TO DO: A verbatim copy of the lines starting at the one with "let g := s.ring r" and ending at the last line below is required; include nothing else.

(Dataset entries)

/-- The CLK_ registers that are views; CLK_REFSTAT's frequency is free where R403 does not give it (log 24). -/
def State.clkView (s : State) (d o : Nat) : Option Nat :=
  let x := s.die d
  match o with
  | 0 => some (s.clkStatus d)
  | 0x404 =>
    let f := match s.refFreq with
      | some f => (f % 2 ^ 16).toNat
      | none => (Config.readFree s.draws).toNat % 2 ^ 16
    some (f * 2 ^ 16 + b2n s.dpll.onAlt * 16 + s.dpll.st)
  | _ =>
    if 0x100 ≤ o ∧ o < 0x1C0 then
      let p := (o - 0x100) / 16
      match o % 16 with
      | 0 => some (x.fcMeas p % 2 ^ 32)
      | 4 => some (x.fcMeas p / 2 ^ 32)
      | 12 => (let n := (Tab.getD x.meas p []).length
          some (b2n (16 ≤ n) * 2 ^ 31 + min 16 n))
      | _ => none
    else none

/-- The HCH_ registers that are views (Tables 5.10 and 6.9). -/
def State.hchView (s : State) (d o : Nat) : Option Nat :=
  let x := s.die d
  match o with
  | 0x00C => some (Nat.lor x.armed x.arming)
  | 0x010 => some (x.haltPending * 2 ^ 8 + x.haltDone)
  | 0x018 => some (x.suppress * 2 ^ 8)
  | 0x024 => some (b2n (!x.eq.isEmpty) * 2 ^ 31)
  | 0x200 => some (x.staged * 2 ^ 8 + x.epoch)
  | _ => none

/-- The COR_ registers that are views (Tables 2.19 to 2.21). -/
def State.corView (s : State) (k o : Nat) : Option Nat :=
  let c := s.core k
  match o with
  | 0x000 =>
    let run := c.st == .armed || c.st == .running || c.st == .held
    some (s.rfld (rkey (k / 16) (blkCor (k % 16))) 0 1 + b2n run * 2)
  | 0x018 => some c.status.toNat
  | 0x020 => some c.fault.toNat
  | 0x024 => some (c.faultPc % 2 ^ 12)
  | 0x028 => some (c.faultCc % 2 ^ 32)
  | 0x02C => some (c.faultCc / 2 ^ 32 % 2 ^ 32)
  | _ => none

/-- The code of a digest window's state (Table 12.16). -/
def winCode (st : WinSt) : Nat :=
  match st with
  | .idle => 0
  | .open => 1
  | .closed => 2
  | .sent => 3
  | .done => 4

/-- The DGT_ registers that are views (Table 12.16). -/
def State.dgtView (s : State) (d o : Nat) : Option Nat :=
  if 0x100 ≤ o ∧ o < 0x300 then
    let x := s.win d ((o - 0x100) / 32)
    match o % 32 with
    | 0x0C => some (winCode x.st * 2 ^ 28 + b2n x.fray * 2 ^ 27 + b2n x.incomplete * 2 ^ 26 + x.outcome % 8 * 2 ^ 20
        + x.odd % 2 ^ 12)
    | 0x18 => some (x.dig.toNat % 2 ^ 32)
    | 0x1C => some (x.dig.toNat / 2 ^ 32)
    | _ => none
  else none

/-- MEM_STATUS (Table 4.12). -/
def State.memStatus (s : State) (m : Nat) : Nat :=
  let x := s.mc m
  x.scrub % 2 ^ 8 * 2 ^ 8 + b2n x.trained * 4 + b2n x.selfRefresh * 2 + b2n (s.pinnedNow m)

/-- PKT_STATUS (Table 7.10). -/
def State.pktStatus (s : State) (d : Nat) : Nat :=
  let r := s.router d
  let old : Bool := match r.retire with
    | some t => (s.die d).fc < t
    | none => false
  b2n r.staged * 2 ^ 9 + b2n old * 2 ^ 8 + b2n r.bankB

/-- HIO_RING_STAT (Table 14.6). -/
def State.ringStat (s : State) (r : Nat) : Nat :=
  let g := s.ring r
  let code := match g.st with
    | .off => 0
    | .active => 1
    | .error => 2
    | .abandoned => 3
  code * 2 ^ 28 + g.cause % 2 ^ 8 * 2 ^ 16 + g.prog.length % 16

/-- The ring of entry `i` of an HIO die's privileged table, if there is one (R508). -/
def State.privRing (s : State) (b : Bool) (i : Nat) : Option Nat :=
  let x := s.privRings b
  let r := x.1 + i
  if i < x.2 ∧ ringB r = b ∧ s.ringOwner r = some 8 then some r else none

RESPONSE:
  let g := s.ring r
  let code := match g.st with
    | .off => 0
    | .active => 1
    | .error => 2
    | .abandoned => 3
  code * 2 ^ 28 + g.cause % 2 ^ 8 * 2 ^ 16 + g.prog.length % 16

/-- The ring of entry `i` of an HIO die's privileged table, if there is one (R508). -/
def State.privRing (s : State) (b : Bool) (i : Nat) : Option Nat :=
  let x := s.privRings b
  let r := x.1 + i
  if i < x.2 ∧ ringB r = b ∧ s.ringOwner r = some 8 then some r else none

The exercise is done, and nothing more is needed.